__Activity__.
Scan the lines below for the word "inbox". Copy each line you find it in.

[Records from a collection]
BEGIN

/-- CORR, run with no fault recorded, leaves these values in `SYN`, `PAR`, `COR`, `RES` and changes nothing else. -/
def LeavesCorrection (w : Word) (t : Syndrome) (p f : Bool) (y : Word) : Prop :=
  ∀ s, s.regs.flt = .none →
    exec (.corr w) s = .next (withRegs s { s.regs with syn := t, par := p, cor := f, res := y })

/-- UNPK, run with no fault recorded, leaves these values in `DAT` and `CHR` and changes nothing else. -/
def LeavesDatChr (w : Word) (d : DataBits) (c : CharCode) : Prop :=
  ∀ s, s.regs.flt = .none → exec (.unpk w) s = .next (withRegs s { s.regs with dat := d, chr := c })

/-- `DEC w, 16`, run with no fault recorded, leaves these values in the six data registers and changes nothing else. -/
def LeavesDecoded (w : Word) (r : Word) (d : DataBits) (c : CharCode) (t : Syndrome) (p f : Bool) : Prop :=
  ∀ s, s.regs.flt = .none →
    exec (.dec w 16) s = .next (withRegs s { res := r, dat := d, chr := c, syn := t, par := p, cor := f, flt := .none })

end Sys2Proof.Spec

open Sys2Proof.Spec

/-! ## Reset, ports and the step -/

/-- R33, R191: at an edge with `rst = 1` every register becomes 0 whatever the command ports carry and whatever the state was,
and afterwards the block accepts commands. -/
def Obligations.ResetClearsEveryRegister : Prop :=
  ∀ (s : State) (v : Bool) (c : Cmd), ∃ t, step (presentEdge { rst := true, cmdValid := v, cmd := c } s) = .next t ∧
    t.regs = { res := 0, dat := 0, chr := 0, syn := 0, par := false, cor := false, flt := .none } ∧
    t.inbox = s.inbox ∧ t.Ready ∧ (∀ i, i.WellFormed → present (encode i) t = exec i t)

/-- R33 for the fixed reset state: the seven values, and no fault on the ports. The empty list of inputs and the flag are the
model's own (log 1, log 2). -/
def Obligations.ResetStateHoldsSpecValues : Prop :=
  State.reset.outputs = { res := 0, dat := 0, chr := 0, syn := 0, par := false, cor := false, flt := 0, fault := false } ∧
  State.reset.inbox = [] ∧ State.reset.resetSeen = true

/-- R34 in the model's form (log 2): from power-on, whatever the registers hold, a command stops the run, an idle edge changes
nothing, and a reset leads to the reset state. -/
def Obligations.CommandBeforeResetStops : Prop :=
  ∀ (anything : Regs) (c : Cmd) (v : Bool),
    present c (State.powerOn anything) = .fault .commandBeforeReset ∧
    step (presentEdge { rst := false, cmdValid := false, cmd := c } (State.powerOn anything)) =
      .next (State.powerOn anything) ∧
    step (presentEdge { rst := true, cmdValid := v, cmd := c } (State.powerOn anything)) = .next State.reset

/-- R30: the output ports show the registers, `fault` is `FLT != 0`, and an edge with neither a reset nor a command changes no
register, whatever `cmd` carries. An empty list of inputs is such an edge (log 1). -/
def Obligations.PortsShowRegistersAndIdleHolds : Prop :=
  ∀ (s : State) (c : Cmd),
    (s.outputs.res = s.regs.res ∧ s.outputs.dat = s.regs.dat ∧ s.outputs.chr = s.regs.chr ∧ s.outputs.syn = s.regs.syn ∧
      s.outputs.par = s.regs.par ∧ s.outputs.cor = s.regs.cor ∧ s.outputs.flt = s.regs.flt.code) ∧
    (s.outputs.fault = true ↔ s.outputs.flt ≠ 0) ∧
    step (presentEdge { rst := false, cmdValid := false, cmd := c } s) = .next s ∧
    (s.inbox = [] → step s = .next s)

END

__Finished task__.
    t.inbox = s.inbox ∧ t.Ready ∧ (∀ i, i.WellFormed → present (encode i) t = exec i t)
  State.reset.inbox = [] ∧ State.reset.resetSeen = true
    (s.inbox = [] → step s = .next s)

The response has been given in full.